Теперь Толстой, то есть Толстой как религиозный мыслитель, не ценит и не любит Природы. Бог в Природе и Природа как Бог совершенно чужды ему. Бог-Природа, тот Бог, которым и в котором жил Гете, для него не существует. Еще одно сопоставление с Гете. Толстой несомненно один из самых убежденных проповедников христианского нравственного учения, но живая личность Христа для него неинтересна и даже не существует. И тут какая разница по сравнению с Гете, для которого вся ценность христианства состояла именно в личности Христа!
Еще другой великий религиозный вопрос, другую страшную метафизическую загадку поставил своей жизнью пред нами Толстой.
Толстой не только восстал на красоту. Все мы знаем, что он не только бесчувствен к Культуре, но и прямо ей враждебен. Именно — культуре, а не только ‘цивилизации’, Шекспиру и Гете и всей современной науке и технике, а не только кинематографу и авиации. Почему ‘культура’ побеждает и подчиняет все ему дорогое ‘простое’, ‘мужицкое’? Толстой понимал, что дело тут не в простом внешнем насилии, что корень зла лежит глубже. Он понимал, что культура есть сила. Но у Толстого как религиозного мыслителя нет ни малейшего тяготения и почтения к человеческой Силе. В ней он не видит ничего божественного. Для него Сила, так же как Красота, есть начало злое, дьявольское. Добро и Бог для него всецело исчерпываются и поглощаются началом Любви, и началу Силы, как началу положительному, в его религии, так же нет места, как и началу Красоты. Сила для него в нравственном смысле всецело сливается с насилием, то есть с грубым откровенным принуждением одного человека по отношению к другому. Сила если не тождественна, то равноценна с насилием.

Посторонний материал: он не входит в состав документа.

-- ==== Sys2Proof/Tests/Slice0.lean ====
section
/-! SUPPORT. Tests: lines written out from the spec's tables, the spec's vectors (95_test_vectors.md), and a witness for
every statement that has hypotheses. -/

namespace Sys2Proof.Tests

open Sys2Proof Sys2Proof.Machine

/-- An instance of capacity `n` with these lines waiting. -/
def lined (n : Nat) (l : List Line) : State := { capacity := n, pending := l, results := [] }

/-- One step on this line, with nothing else waiting, gives exactly this one result and changes nothing else. -/
def gives (n : Nat) (l : Line) (op : Operation) (o : Except ErrorKind (Value n)) : Bool :=
  match step (lined n [l]) with
  | .next s => decide (s = (lined n []).after op o)
  | _ => false

/-- The same on an operation's bytes. -/
def run1 (n : Nat) (bytes : List Byte) (op : Operation) (o : Except ErrorKind (Value n)) : Bool :=
  gives n ⟨.operation, bytes⟩ op o

/-- The Frame of the worked example of R145. -/
def exampleFrame : Frame 8 := ⟨3, 0x2025, [1, 2, 3], by decide, by decide, by decide⟩

/-! ### Decoding: every constructor's line, its bits as the spec's tables have them -/

/-- R60: the operation number, then the operands. -/
theorem test_decode_operations :
    decode ⟨.operation, [0b0000, 3]⟩ = .ok (.ctRaw .syncResponse) ∧
    decode ⟨.operation, [0b0001, 0xFF]⟩ = .ok (.ctFromRaw 0xFF) ∧
    decode ⟨.operation, [0b0010, 9]⟩ = .ok (.ssRaw .app) ∧
    decode ⟨.operation, [0b0011, 0x20]⟩ = .ok (.ssFromRaw 0x20) ∧
    decode ⟨.operation, [0b0100, 0x25, 0x20]⟩ = .ok (.pbfGetType 0x2025) ∧
    decode ⟨.operation, [0b0101, 0xC3, 0xA5]⟩ = .ok (.pbfGetSubsys 0xA5C3) ∧
    decode ⟨.operation, [0b0110, 0x34, 0x12]⟩ = .ok (.pbfGetId 0x1234) ∧
    decode ⟨.operation, [0b0111, 2, 5, 0x80]⟩ = .ok (.encodeHeader .asyncRequest .zdo 0x80) ∧
    decode ⟨.operation, [0b1000, 0x61, 0x02]⟩ = .ok (.viewFirstByte 0x0261) ∧
    decode ⟨.operation, [0b1001, 0x61, 0x02]⟩ = .ok (.viewType 0x0261) ∧
    decode ⟨.operation, [0b1010, 0x61, 0x02]⟩ = .ok (.viewSubsys 0x0261) ∧
    decode ⟨.operation, [0b1011, 0x61, 0x02]⟩ = .ok (.viewCmdId 0x0261) ∧
    decode ⟨.operation, [0b1100, 0x25, 0x20]⟩ = .ok (.decodeHeader 0x2025) ∧
    decode ⟨.operation, [0b1101, 2, 0x25, 0x20, 0x34, 0x12]⟩ = .ok (.frameNew 2 0x2025 [0x34, 0x12]) ∧
    decode ⟨.operation, [0b1110, 4]⟩ = .ok (.srspRaw .invalidLength) ∧
    decode ⟨.operation, [0b1111, 5]⟩ = .ok (.srspFromRaw 5) := by decide

/-- R54: `iiiiiiii ttt sssss`, low byte first. -/
theorem test_decode_type_rows :
    decode ⟨.headerType, [0b00001001, 0x5A]⟩ = .ok (.poll 0x5A .app) ∧
    decode ⟨.headerType, [0b00101001, 0x5A]⟩ = .ok (.syncRequest 0x5A .app) ∧
    decode ⟨.headerType, [0b01001001, 0x5A]⟩ = .ok (.asyncRequest 0x5A .app) ∧
    decode ⟨.headerType, [0b01101001, 0x5A]⟩ = .ok (.syncResponse 0x5A .app) ∧
    decode ⟨.headerType, [0b10001001, 0x5A]⟩ = .ok (.reserved4 0x5A .app) ∧
    decode ⟨.headerType, [0b10101001, 0x5A]⟩ = .ok (.reserved5 0x5A .app) ∧
    decode ⟨.headerType, [0b11001001, 0x5A]⟩ = .ok (.reserved6 0x5A .app) ∧
    decode ⟨.headerType, [0b11101001, 0x5A]⟩ = .ok (.reserved7 0x5A .app) := by decide

/-- R55: `iiiiiiii ttt sssss`, low byte first. -/
theorem test_decode_subsystem_rows :
    decode ⟨.headerSubsystem, [0b11000000, 0xA5]⟩ = .ok (.rpcError 0xA5 .reserved6) ∧
    decode ⟨.headerSubsystem, [0b11000001, 0xA5]⟩ = .ok (.sys 0xA5 .reserved6) ∧
    decode ⟨.headerSubsystem, [0b11000010, 0xA5]⟩ = .ok (.reserved2 0xA5 .reserved6) ∧
    decode ⟨.headerSubsystem, [0b11000011, 0xA5]⟩ = .ok (.reserved3 0xA5 .reserved6) ∧
    decode ⟨.headerSubsystem, [0b11000100, 0xA5]⟩ = .ok (.af 0xA5 .reserved6) ∧
    decode ⟨.headerSubsystem, [0b11000101, 0xA5]⟩ = .ok (.zdo 0xA5 .reserved6) ∧
    decode ⟨.headerSubsystem, [0b11000110, 0xA5]⟩ = .ok (.simpleApi 0xA5 .reserved6) ∧
    decode ⟨.headerSubsystem, [0b11000111, 0xA5]⟩ = .ok (.util 0xA5 .reserved6) ∧
    decode ⟨.headerSubsystem, [0b11001000, 0xA5]⟩ = .ok (.reserved8 0xA5 .reserved6) ∧
    decode ⟨.headerSubsystem, [0b11001001, 0xA5]⟩ = .ok (.app 0xA5 .reserved6) ∧
    decode ⟨.headerSubsystem, [0b11001010, 0xA5]⟩ = .ok (.reserved10 0xA5 .reserved6) ∧
    decode ⟨.headerSubsystem, [0b11001011, 0xA5]⟩ = .ok (.reserved11 0xA5 .reserved6) ∧
    decode ⟨.headerSubsystem, [0b11001100, 0xA5]⟩ = .ok (.reserved12 0xA5 .reserved6) ∧
    decode ⟨.headerSubsystem, [0b11001101, 0xA5]⟩ = .ok (.reserved13 0xA5 .reserved6) ∧
    decode ⟨.headerSubsystem, [0b11001110, 0xA5]⟩ = .ok (.reserved14 0xA5 .reserved6) ∧
    decode ⟨.headerSubsystem, [0b11001111, 0xA5]⟩ = .ok (.reserved15 0xA5 .reserved6) ∧
    decode ⟨.headerSubsystem, [0b11010000, 0xA5]⟩ = .ok (.reserved16 0xA5 .reserved6) ∧
    decode ⟨.headerSubsystem, [0b11010001, 0xA5]⟩ = .ok (.reserved17 0xA5 .reserved6) ∧
    decode ⟨.headerSubsystem, [0b11010010, 0xA5]⟩ = .ok (.reserved18 0xA5 .reserved6) ∧
    decode ⟨.headerSubsystem, [0b11010011, 0xA5]⟩ = .ok (.reserved19 0xA5 .reserved6) ∧
    decode ⟨.headerSubsystem, [0b11010100, 0xA5]⟩ = .ok (.reserved20 0xA5 .reserved6) ∧
    decode ⟨.headerSubsystem, [0b11010101, 0xA5]⟩ = .ok (.reserved21 0xA5 .reserved6) ∧
    decode ⟨.headerSubsystem, [0b11010110, 0xA5]⟩ = .ok (.reserved22 0xA5 .reserved6) ∧
    decode ⟨.headerSubsystem, [0b11010111, 0xA5]⟩ = .ok (.reserved23 0xA5 .reserved6) ∧
    decode ⟨.headerSubsystem, [0b11011000, 0xA5]⟩ = .ok (.reserved24 0xA5 .reserved6) ∧
    decode ⟨.headerSubsystem, [0b11011001, 0xA5]⟩ = .ok (.reserved25 0xA5 .reserved6) ∧
    decode ⟨.headerSubsystem, [0b11011010, 0xA5]⟩ = .ok (.reserved26 0xA5 .reserved6) ∧
    decode ⟨.headerSubsystem, [0b11011011, 0xA5]⟩ = .ok (.reserved27 0xA5 .reserved6) ∧
    decode ⟨.headerSubsystem, [0b11011100, 0xA5]⟩ = .ok (.reserved28 0xA5 .reserved6) ∧
    decode ⟨.headerSubsystem, [0b11011101, 0xA5]⟩ = .ok (.reserved29 0xA5 .reserved6) ∧
    decode ⟨.headerSubsystem, [0b11011110, 0xA5]⟩ = .ok (.reserved30 0xA5 .reserved6) ∧
    decode ⟨.headerSubsystem, [0b11011111, 0xA5]⟩ = .ok (.reserved31 0xA5 .reserved6) := by decide

/-- R58. -/
theorem test_decode_srsp_rows :
    decode ⟨.srspErrorCode, [0b00000000]⟩ = .ok .ok ∧
    decode ⟨.srspErrorCode, [0b00000001]⟩ = .ok .invalidSubsystem ∧
    decode ⟨.srspErrorCode, [0b00000010]⟩ = .ok .invalidCommandId ∧
    decode ⟨.srspErrorCode, [0b00000011]⟩ = .ok .invalidParameter ∧
    decode ⟨.srspErrorCode, [0b00000100]⟩ = .ok .invalidLength := by decide

/-- R58: a byte without a tag. -/
theorem test_decode_srsp_without_row : decode ⟨.srspErrorCode, [0x05]⟩ = .ok (.srspFromRaw 0x05) := by decide

/-- R16: patterns and shapes that no input carries are rejected by name, the greatest that are carried are not. -/
theorem test_decode_rejects :
    decode ⟨.operation, [0x0F, 0xFF]⟩ = .ok (.srspFromRaw 0xFF) ∧ decode ⟨.operation, [0x00, 7]⟩ = .ok (.ctRaw .reserved7) ∧
    decode ⟨.operation, [0x02, 31]⟩ = .ok (.ssRaw .reserved31) ∧
    decode ⟨.operation, [0x07, 7, 31, 0xFF]⟩ = .ok (.encodeHeader .reserved7 .reserved31 0xFF) ∧
    decode ⟨.operation, [0x0E, 4]⟩ = .ok (.srspRaw .invalidLength) ∧
    decode ⟨.operation, []⟩ = .error .empty ∧ decode ⟨.operation, [0x10, 0]⟩ = .error .operationNumber ∧
    decode ⟨.operation, [0x00, 8]⟩ = .error .operandOutsidePort ∧
    decode ⟨.operation, [0x02, 32]⟩ = .error .operandOutsidePort ∧
    decode ⟨.operation, [0x07, 8, 0, 0]⟩ = .error .operandOutsidePort ∧
    decode ⟨.operation, [0x07, 0, 32, 0]⟩ = .error .operandOutsidePort ∧
    decode ⟨.operation, [0x0E, 5]⟩ = .error .operandOutsidePort ∧
    decode ⟨.operation, [0x0C, 0]⟩ = .error .operandCount ∧
    decode ⟨.headerType, [0]⟩ = .error .operandCount := by decide

/-- 30_encoding.md section 6: within one space no two rows share a pattern under the mask. -/
theorem test_rows_do_not_overlap :
    (CommandType.table.toList.map (fun t => (rowOf (typeRow 0 .rpcError t)).pattern)).Nodup ∧
    (Subsystem.table.toList.map (fun s => (rowOf (subsystemRow 0 .poll s)).pattern)).Nodup := by decide

/-- The numbering of the table: the rows' own words, other bits 0. -/
theorem test_table_words :
    decodeTableWord 8 0x7 = some (.encodeHeader .poll .rpcError 0) ∧
    decodeTableWord 16 0x0020 = some (.syncRequest 0 .rpcError) ∧
    decodeTableWord 16 0x001F = some (.reserved31 0 .poll) ∧ decodeTableWord 24 0 = none := by decide

/-- WellFormed smoke: a payload that is not `N` bytes long is refused, one that is accepted. -/
theorem test_wellFormed_refuses_short_payload : (Instr.frameNew 3 0x2025 [1, 2, 3]).wellFormed 8 = false := by decide
theorem test_wellFormed_refuses_long_payload : (Instr.frameNew 1 0x2025 [1, 2, 3]).wellFormed 2 = false := by decide
theorem test_wellFormed_accepts : (Instr.frameNew 3 0x2025 [1, 2, 3, 0]).wellFormed 4 = true := by decide

/-! ### The spec's vectors -/

/-- Vectors 2.1: the nearest accepted inputs and the refusals. -/
theorem test_ctFromRaw :
    run1 0 [1, 0x03] .ctFromRaw (.ok (.type .syncResponse)) = true ∧
    run1 0 [1, 0x07] .ctFromRaw (.ok (.type .reserved7)) = true ∧
    run1 0 [1, 0x08] .ctFromRaw (.error .outOfRangeConstruction) = true ∧
    run1 0 [1, 0x20] .ctFromRaw (.error .outOfRangeConstruction) = true ∧
    run1 0 [1, 0xFF] .ctFromRaw (.error .outOfRangeConstruction) = true := by decide

/-- R80 worked example. -/
theorem test_ctRaw : run1 0 [0, 1] .ctRaw (.ok (.rawType 1)) = true := by decide

/-- R82 worked example. -/
theorem test_ssRaw : run1 0 [2, 5] .ssRaw (.ok (.rawSubsystem 5)) = true := by decide

/-- Vectors 2.2. -/
theorem test_ssFromRaw :
    run1 0 [3, 0x09] .ssFromRaw (.ok (.subsystem .app)) = true ∧
    run1 0 [3, 0x1F] .ssFromRaw (.ok (.subsystem .reserved31)) = true ∧
    run1 0 [3, 0x20] .ssFromRaw (.error .outOfRangeConstruction) = true ∧
    run1 0 [3, 0x25] .ssFromRaw (.error .outOfRangeConstruction) = true := by decide

/-- Program P4, lines 4 to 6. -/
theorem test_pbf :
    run1 0 [4, 0xC3, 0xA5] .pbfGetType (.ok (.type .reserved6)) = true ∧
    run1 0 [5, 0xC3, 0xA5] .pbfGetSubsys (.ok (.subsystem .reserved3)) = true ∧
    run1 0 [6, 0xC3, 0xA5] .pbfGetId (.ok (.commandId 0xA5)) = true := by decide

/-- Vectors 2.3. -/
theorem test_encodeHeader :
    encodeHeader .syncRequest .zdo 0x20 = 0x2025 ∧ encodeHeader .reserved7 .rpcError 0x00 = 0x00E0 ∧
    encodeHeader .poll .reserved31 0x00 = 0x001F ∧ encodeHeader .poll .rpcError 0xFF = 0xFF00 ∧
    encodeHeader .asyncRequest .af 0x81 = 0x8144 ∧ encodeHeader .reserved5 .reserved8 0xAA = 0xAAA8 ∧
    encodeHeader .syncResponse .simpleApi 0x04 = 0x0466 ∧ encodeHeader .syncRequest .reserved3 0xFE = 0xFE23 := by
  decide

/-- R115 worked example through the machine. -/
theorem test_encodeHeader_step :
    run1 0 [7, 1, 5, 0x20] .encodeHeader (.ok (.headerWord 0x2025)) = true := by decide

/-- Program P2, lines 2 to 6. -/
theorem test_views :
    run1 0 [8, 0x61, 0x02] .viewFirstByte (.ok (.firstByte 0x61)) = true ∧
    run1 0 [9, 0x61, 0x02] .viewType (.ok (.type .syncResponse)) = true ∧
    run1 0 [10, 0x61, 0x02] .viewSubsys (.ok (.subsystem .sys)) = true ∧
    run1 0 [11, 0x61, 0x02] .viewCmdId (.ok (.commandId 0x02)) = true ∧
    run1 0 [12, 0x61, 0x02] .decodeHeader (.ok (.fields .syncResponse .sys 0x02)) = true := by decide

/-- Vectors 2.4. -/
theorem test_decodeHeader :
    decodeHeader 0x2025 = .ok (.syncRequest, .zdo, 0x20) ∧ decodeHeader 0x2005 = .ok (.poll, .zdo, 0x20) ∧
    decodeHeader 0xA5C3 = .ok (.reserved6, .reserved3, 0xA5) ∧ decodeHeader 0x1269 = .ok (.syncResponse, .app, 0x12) ∧
    decodeHeader 0x5A3C = .ok (.syncRequest, .reserved28, 0x5A) ∧
    decodeHeader 0xABCD = .ok (.reserved6, .reserved13, 0xAB) := by decide

/-- Vectors 2.5: each bit of the word belongs to exactly one field. -/
theorem test_walking_one :
    decodeHeader 0x0001 = .ok (.poll, .sys, 0) ∧ decodeHeader 0x0002 = .ok (.poll, .reserved2, 0) ∧
    decodeHeader 0x0004 = .ok (.poll, .af, 0) ∧ decodeHeader 0x0008 = .ok (.poll, .reserved8, 0) ∧
    decodeHeader 0x0010 = .ok (.poll, .reserved16, 0) := by decide

/-- Vectors 2.5, the type and id bits. -/
theorem test_walking_one_high :
    decodeHeader 0x0020 = .ok (.syncRequest, .rpcError, 0) ∧
    decodeHeader 0x0040 = .ok (.asyncRequest, .rpcError, 0) ∧ decodeHeader 0x0080 = .ok (.reserved4, .rpcError, 0) ∧
    decodeHeader 0x0100 = .ok (.poll, .rpcError, 0x01) ∧ decodeHeader 0x8000 = .ok (.poll, .rpcError, 0x80) := by
  decide

/-- The status of `FRAME_NEW` on `n` payload bytes. -/
def frameStatus (n : Nat) (length : Length) : Status := outcomeStatus (frameNew n length 0x2025 (Vector.replicate n 9))

/-- Vectors 2.6, on the pure function. -/
theorem test_frameNew_bounds :
    frameStatus 0 0 = 0 ∧ frameStatus 0 1 = 2 ∧ frameStatus 8 8 = 0 ∧ frameStatus 8 9 = 2 ∧ frameStatus 8 251 = 2 ∧
    frameStatus 250 250 = 0 ∧ frameStatus 255 251 = 2 ∧ frameStatus 1000 250 = 0 ∧ frameStatus 1000 251 = 2 ∧
    frameStatus 249 250 = 2 := by decide

/-- Vectors 2.6: the Frame of `FRAME_NEW(3, 0x2025, ...)` with `N = 8`, whatever the padding. -/
theorem test_frameNew :
    run1 8 [13, 3, 0x25, 0x20, 1, 2, 3, 9, 9, 9, 9, 9] .frameNew (.ok (.frame exampleFrame)) = true ∧
    run1 8 [13, 9, 0x25, 0x20, 1, 2, 3, 9, 9, 9, 9, 9] .frameNew (.error .outOfRangeConstruction) = true := by
  decide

В этом отношении целая пропасть лежит между Толстым и великими английскими моралистами XIX века Карлейлем и Рескиным. Борцы против ‘мещанского’ духа и ‘мещанской’ морали, оба, и Карлейль, и Рескин, страстно любили культуру и ясно видели в ней творческую работу религиозного начала.
Разногласие между Толстым и великими английскими моралистами есть не только разногласие в оценке культуры. Его захват гораздо шире.
Карлейль и Рескин любили в культуре Силу. Отсюда — их проповедь дисциплины и авторитета, защита государственного могущества и войны.
Это глубочайшее моральное разногласие, упирающееся в разногласие метафизическое. Более того, тут прямо разные, даже антагонистические мироощущения, различная религия.
Есть ли Сила или, точнее, превосходство в силе, просто факт или оно указует на нечто основное, метафизическое, а потому имеющее и огромный моральный смысл? Совершенно ясно, какое значение имеет этот вопрос для моральной оценки всей современной культуры и как из различного отношения к Силе вытекает различная оценка этой культуры.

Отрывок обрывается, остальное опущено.